How to identify patients who need very early initiation of norepinephrine?
The latest version of the Surviving Sepsis Campaign (SSC) guidelines suggested that vasopressors should be administered only after the initial fluid resuscitation (30 mL/kg of crystalloids within the first 3 h) (3). The updated publication of the SSC bundles proposed a new 1-hour bundle (4), indicating that vasopressors are recommended if the patient is hypotensive during or after fluid resuscitation to keep MAP ≥65 mmHg. Although this last recommendation (4) is a significant advance as compared to the SSC guidelines (3), it remains unclear and does not provide clinicians with clues to identify patients who need NE urgently. Sepsis is not a disease but a syndrome covering various host responses to infection. In addition, the location of the infection also contributes to differences in pathophysiologic and clinical patterns. For example, sepsis of abdominal origin is more often associated with profound hypovolemia than sepsis of lung origin. In some patients, hypovolemia is the predominant mechanism responsible for the hemodynamic failure, in some others vascular tone depression or myocardial depression are the predominant mechanisms. As there is no unique hemodynamic pattern, the therapeutic approach must be personalized. Clearly, NE should be administered when the vascular tone depression is judged to contribute significantly to hypotension. The DAP could be used for that purpose as it reflects the vascular tone (38). Thus, a low DAP is mainly due to depressed vascular tone (20,38). Since tachycardia elevates DAP due to the short diastolic time, a low value of DAP (e.g., <40 mmHg) is strongly suggestive of a markedly depressed arterial tone and should prompt initiation of NE urgently. This was clearly indicated in the 2012 version of the SSC guidelines (39) but disappeared inexplicably in the last version (3).

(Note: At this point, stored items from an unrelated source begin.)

-- ==== Sys2Proof/Laws/FrameChain.lean ====
section
/-! SUPPORT. Which parts of the state the operations of Chain.lean write. -/

set_option linter.unusedVariables false
set_option linter.unreachableTactic false
set_option linter.unusedTactic false

namespace Sys2Proof.Machine

variable {w : List Part} {a s : State}

theorem same_overloadChange (a0 : ℕ) (a1 : Bool) (hw : listed [.lane, .log] w = true) (h : Same w a s) :
    Same w a (overloadChange a0 a1 s) := by
  unfold overloadChange
  repeat' first
    | with_reducible assumption
    | (intro (s : State) (h : Same w a s))
    | (intro _ (s : State) (h : Same w a s))
    | (intro (h : Same w a _))
    | (intro (s' : State); refine_lift have h : Same w a s' := ?_; ?_; clear_value s')
    | lift_lets
    | with_reducible apply sameO_next
    | with_reducible apply same_ite
    | with_reducible apply same_onLane
    | with_reducible apply same_logEv
    | exact listed_trans hw rfl
    | with_reducible refine same_foldl ?_ (fun s x h => ?_)
    | (intro x'; clear_value x')
    | intro _
    | dsimp only [s']
    | split

theorem same_formWord (a0 : ℕ) (a1 : ℕ) (a2 : ℕ) (a3 : ℕ) (hw : listed [.lane] w = true) (h : Same w a s) :
    Same w a (formWord a0 a1 a2 a3 s) := by
  unfold formWord
  repeat' first
    | with_reducible assumption
    | (intro (s : State) (h : Same w a s))
    | (intro _ (s : State) (h : Same w a s))
    | (intro (h : Same w a _))
    | (intro (s' : State); refine_lift have h : Same w a s' := ?_; ?_; clear_value s')
    | lift_lets
    | with_reducible apply sameO_next
    | with_reducible apply same_ite
    | with_reducible apply same_onLaneBlk
    | with_reducible apply same_checkFail
    | exact listed_trans hw rfl
    | with_reducible refine same_foldl ?_ (fun s x h => ?_)
    | (intro x'; clear_value x')
    | intro _
    | dsimp only [s']
    | split

theorem same_formDue (a0 : ℕ) (hw : listed [.lane] w = true) (h : Same w a s) :
    Same w a (formDue a0 s) := by
  unfold formDue
  repeat' first
    | with_reducible assumption
    | (intro (s : State) (h : Same w a s))
    | (intro _ (s : State) (h : Same w a s))
    | (intro (h : Same w a _))
    | (intro (s' : State); refine_lift have h : Same w a s' := ?_; ?_; clear_value s')
    | lift_lets
    | with_reducible apply sameO_next
    | with_reducible apply same_ite
    | with_reducible apply same_formWord
    | with_reducible apply same_onLaneBlk
    | exact listed_trans hw rfl
    | with_reducible refine same_foldl ?_ (fun s x h => ?_)
    | (intro x'; clear_value x')
    | intro _
    | dsimp only [s']
    | split

theorem same_gridStep (a0 : ℕ) (a1 : ℤ) (hw : listed [.lane, .freeCtr] w = true) (h : Same w a s) :
    Same w a (gridStep a0 a1 s) := by
  unfold gridStep
  repeat' first
    | with_reducible assumption
    | (intro (s : State) (h : Same w a s))
    | (intro _ (s : State) (h : Same w a s))
    | (intro (h : Same w a _))
    | (intro (s' : State); refine_lift have h : Same w a s' := ?_; ?_; clear_value s')
    | lift_lets
    | with_reducible apply sameO_next
    | with_reducible apply same_ite
    | with_reducible apply same_formDue
    | with_reducible apply same_onLaneBlk
    | with_reducible apply same_bump
    | exact listed_trans hw rfl
    | with_reducible refine same_foldl ?_ (fun s x h => ?_)
    | (intro x'; clear_value x')
    | intro _
    | dsimp only [s']
    | split

theorem same_compareWarm (a0 : ℕ) (hw : listed [.lane] w = true) (h : Same w a s) :
    Same w a (compareWarm a0 s) := by
  unfold compareWarm
  repeat' first
    | with_reducible assumption
    | (intro (s : State) (h : Same w a s))
    | (intro _ (s : State) (h : Same w a s))
    | (intro (h : Same w a _))
    | (intro (s' : State); refine_lift have h : Same w a s' := ?_; ?_; clear_value s')
    | lift_lets
    | with_reducible apply sameO_next
    | with_reducible apply same_ite
    | with_reducible apply same_onLaneBlk
    | exact listed_trans hw rfl
    | with_reducible refine same_foldl ?_ (fun s x h => ?_)
    | (intro x'; clear_value x')
    | intro _
    | dsimp only [s']
    | split

theorem same_stage2 (a0 : ℕ) (a1 : LaneInput) (hw : listed [.lane, .log, .freeCtr] w = true) (h : Same w a s) :
    Same w a (stage2 a0 a1 s) := by
  unfold stage2
  repeat' first
    | with_reducible assumption
    | (intro (s : State) (h : Same w a s))
    | (intro _ (s : State) (h : Same w a s))
    | (intro (h : Same w a _))
    | (intro (s' : State); refine_lift have h : Same w a s' := ?_; ?_; clear_value s')
    | lift_lets
    | with_reducible apply sameO_next
    | with_reducible apply same_ite
    | with_reducible apply same_onLane
    | with_reducible apply same_overloadChange
    | with_reducible apply same_bump
    | exact listed_trans hw rfl
    | with_reducible refine same_foldl ?_ (fun s x h => ?_)
    | (intro x'; clear_value x')
    | intro _
    | dsimp only [s']
    | split

theorem same_stages34 (a0 : ℕ) (a1 : LaneInput) (hw : listed [.lane, .freeCtr] w = true) (h : Same w a s) :
    Same w a (stages34 a0 a1 s) := by
  unfold stages34
  repeat' first
    | with_reducible assumption
    | (intro (s : State) (h : Same w a s))
    | (intro _ (s : State) (h : Same w a s))
    | (intro (h : Same w a _))
    | (intro (s' : State); refine_lift have h : Same w a s' := ?_; ?_; clear_value s')
    | lift_lets
    | with_reducible apply sameO_next
    | with_reducible apply same_ite
    | with_reducible apply same_bump
    | with_reducible apply same_checkFail
    | with_reducible apply same_onLane
    | exact listed_trans hw rfl
    | with_reducible refine same_foldl ?_ (fun s x h => ?_)
    | (intro x'; clear_value x')
    | intro _
    | dsimp only [s']
    | split

theorem same_sampleLane (a0 : ℕ) (a1 : LaneInput) (hw : listed [.lane, .log, .freeCtr] w = true) (h : Same w a s) :
    Same w a (sampleLane a0 a1 s) := by
  unfold sampleLane
  repeat' first
    | with_reducible assumption
    | (intro (s : State) (h : Same w a s))
    | (intro _ (s : State) (h : Same w a s))
    | (intro (h : Same w a _))
    | (intro (s' : State); refine_lift have h : Same w a s' := ?_; ?_; clear_value s')
    | lift_lets
    | with_reducible apply sameO_next
    | with_reducible apply same_ite
    | with_reducible apply same_endTrial
    | with_reducible apply same_stages34
    | with_reducible apply same_stage2
    | with_reducible apply same_onLane
    | with_reducible apply same_compareWarm
    | with_reducible apply same_gridStep
    | exact listed_trans hw rfl
    | with_reducible refine same_foldl ?_ (fun s x h => ?_)
    | (intro x'; clear_value x')
    | intro _
    | dsimp only [s']
    | split

theorem same_execLaneSampleWord (a0 : ℕ) (a1 : LaneInput) (hw : listed [.lane, .log, .freeCtr] w = true) (h : Same w a s) :
    SameO w a (execLaneSampleWord a0 a1 s) := by
  unfold execLaneSampleWord
  repeat' first
    | with_reducible assumption
    | (intro (s : State) (h : Same w a s))
    | (intro _ (s : State) (h : Same w a s))
    | (intro (h : Same w a _))
    | (intro (s' : State); refine_lift have h : Same w a s' := ?_; ?_; clear_value s')
    | lift_lets
    | with_reducible apply sameO_next
    | with_reducible apply same_ite
    | with_reducible apply sameO_ite
    | with_reducible apply same_sampleLane
    | exact listed_trans hw rfl
    | with_reducible refine same_foldl ?_ (fun s x h => ?_)
    | (intro x'; clear_value x')
    | intro _
    | dsimp only [s']
    | split

theorem same_execLaneStuck (a0 : ℕ) (a1 : Bool) (hw : listed [.lane, .log] w = true) (h : Same w a s) :
    SameO w a (execLaneStuck a0 a1 s) := by
  unfold execLaneStuck
  repeat' first
    | with_reducible assumption
    | (intro (s : State) (h : Same w a s))
    | (intro _ (s : State) (h : Same w a s))
    | (intro (h : Same w a _))
    | (intro (s' : State); refine_lift have h : Same w a s' := ?_; ?_; clear_value s')
    | lift_lets
    | with_reducible apply sameO_next
    | with_reducible apply same_ite
    | with_reducible apply sameO_ite
    | with_reducible apply same_overloadChange
    | with_reducible apply same_raiseTrigger
    | with_reducible apply same_onLane
    | exact listed_trans hw rfl
    | with_reducible refine same_foldl ?_ (fun s x h => ?_)
    | (intro x'; clear_value x')
    | intro _
    | dsimp only [s']
    | split

theorem same_execLaneClkerr (a0 : ℕ) (hw : listed [.lane] w = true) (h : Same w a s) :
    SameO w a (execLaneClkerr a0 s) := by
  unfold execLaneClkerr
  repeat' first
    | with_reducible assumption
    | (intro (s : State) (h : Same w a s))
    | (intro _ (s : State) (h : Same w a s))
    | (intro (h : Same w a _))
    | (intro (s' : State); refine_lift have h : Same w a s' := ?_; ?_; clear_value s')
    | lift_lets
    | with_reducible apply sameO_next
    | with_reducible apply same_ite
    | with_reducible apply sameO_ite
    | with_reducible apply same_raiseTrigger
    | with_reducible apply same_onLane
    | exact listed_trans hw rfl
    | with_reducible refine same_foldl ?_ (fun s x h => ?_)
    | (intro x'; clear_value x')
    | intro _
    | dsimp only [s']
    | split

theorem same_execModulatorClockReturn (a0 : ℕ) (hw : listed [.lane] w = true) (h : Same w a s) :
    SameO w a (execModulatorClockReturn a0 s) := by
  unfold execModulatorClockReturn
  repeat' first
    | with_reducible assumption
    | (intro (s : State) (h : Same w a s))
    | (intro _ (s : State) (h : Same w a s))
    | (intro (h : Same w a _))
    | (intro (s' : State); refine_lift have h : Same w a s' := ?_; ?_; clear_value s')
    | lift_lets
    | with_reducible apply sameO_next
    | with_reducible apply same_ite
    | with_reducible apply sameO_ite
    | with_reducible apply same_onLane
    | exact listed_trans hw rfl
    | with_reducible refine same_foldl ?_ (fun s x h => ?_)
    | (intro x'; clear_value x')
    | intro _
    | dsimp only [s']
    | split

theorem same_formTap (a0 : ℕ) (a1 : ℕ) (hw : listed [.lane, .freeCtr] w = true) (h : Same w a s) :
    Same w a (formTap a0 a1 s) := by
  unfold formTap
  repeat' first
    | with_reducible assumption
    | (intro (s : State) (h : Same w a s))
    | (intro _ (s : State) (h : Same w a s))
    | (intro (h : Same w a _))
    | (intro (s' : State); refine_lift have h : Same w a s' := ?_; ?_; clear_value s')
    | lift_lets
    | with_reducible apply sameO_next
    | with_reducible apply same_ite
    | with_reducible apply same_onLane
    | with_reducible apply same_bump
    | exact listed_trans hw rfl
    | with_reducible refine same_foldl ?_ (fun s x h => ?_)
    | (intro x'; clear_value x')
    | intro _
    | dsimp only [s']
    | split

theorem same_forgetPhases  (hw : listed [.glk] w = true) (h : Same w a s) :
    Same w a (forgetPhases s) := by
  unfold forgetPhases
  repeat' first
    | with_reducible assumption
    | (intro (s : State) (h : Same w a s))
    | (intro _ (s : State) (h : Same w a s))
    | (intro (h : Same w a _))
    | (intro (s' : State); refine_lift have h : Same w a s' := ?_; ?_; clear_value s')
    | lift_lets
    | with_reducible apply sameO_next
    | with_reducible apply same_ite
    | with_reducible apply same_onGlk
    | exact listed_trans hw rfl
    | with_reducible refine same_foldl ?_ (fun s x h => ?_)
    | (intro x'; clear_value x')
    | intro _
    | dsimp only [s']
    | split

theorem same_zcCheck  (hw : listed [.glk] w = true) (h : Same w a s) :
    Same w a (zcCheck s) := by
  unfold zcCheck
  repeat' first
    | with_reducible assumption
    | (intro (s : State) (h : Same w a s))
    | (intro _ (s : State) (h : Same w a s))
    | (intro (h : Same w a _))
    | (intro (s' : State); refine_lift have h : Same w a s' := ?_; ?_; clear_value s')
    | lift_lets
    | with_reducible apply sameO_next
    | with_reducible apply same_ite
    | with_reducible apply same_forgetPhases
    | exact listed_trans hw rfl
    | with_reducible refine same_foldl ?_ (fun s x h => ?_)
    | (intro x'; clear_value x')
    | intro _
    | dsimp only [s']
    | split

theorem same_execResamplerCycle (a0 : ℕ) (a1 : ℕ) (hw : listed [.lane, .glk, .log] w = true) (h : Same w a s) :
    SameO w a (execResamplerCycle a0 a1 s) := by
  unfold execResamplerCycle
  repeat' first
    | with_reducible assumption
    | (intro (s : State) (h : Same w a s))
    | (intro _ (s : State) (h : Same w a s))
    | (intro (h : Same w a _))
    | (intro (s' : State); refine_lift have h : Same w a s' := ?_; ?_; clear_value s')
    | lift_lets
    | with_reducible apply sameO_next
    | with_reducible apply same_ite
    | with_reducible apply sameO_ite
    | with_reducible apply same_onLaneBlk
    | with_reducible apply same_zcCheck
    | with_reducible apply same_logEv
    | exact listed_trans hw rfl
    | with_reducible refine same_foldl ?_ (fun s x h => ?_)
    | (intro x'; clear_value x')
    | intro _
    | dsimp only [s']
    | split

theorem same_execDetectorUpdate (a0 : ℕ) (a1 : Bool) (a2 : Bool) (hw : listed [.lane, .freeCtr] w = true) (h : Same w a s) :
    SameO w a (execDetectorUpdate a0 a1 a2 s) := by
  unfold execDetectorUpdate
  repeat' first
    | with_reducible assumption
    | (intro (s : State) (h : Same w a s))
    | (intro _ (s : State) (h : Same w a s))
    | (intro (h : Same w a _))
    | (intro (s' : State); refine_lift have h : Same w a s' := ?_; ?_; clear_value s')
    | lift_lets
    | with_reducible apply sameO_next
    | with_reducible apply same_ite
    | with_reducible apply sameO_ite
    | with_reducible apply same_onLane
    | with_reducible apply same_bump
    | exact listed_trans hw rfl
    | with_reducible refine same_foldl ?_ (fun s x h => ?_)
    | (intro x'; clear_value x')
    | intro _
    | dsimp only [s']
    | split

end Sys2Proof.Machine
end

Early administration of NE during septic shock may benefit to patients by several ways: an increase in cardiac output due to increases in cardiac preload and contractility, an improvement in microcirculation and a limitation of fluid overload. In addition, there are recent data suggesting that early administration of NE may improve outcome. A low DAP—as a marker of depressed vascular tone—can simply identify septic patients that need NE urgently.
Conflicts of Interest: The authors have no conflicts of interest to declare.
Ethical Statement: The authors are accountable for all aspects of the work in ensuring that questions related to the accuracy or integrity of any part of the work are appropriately investigated and resolved.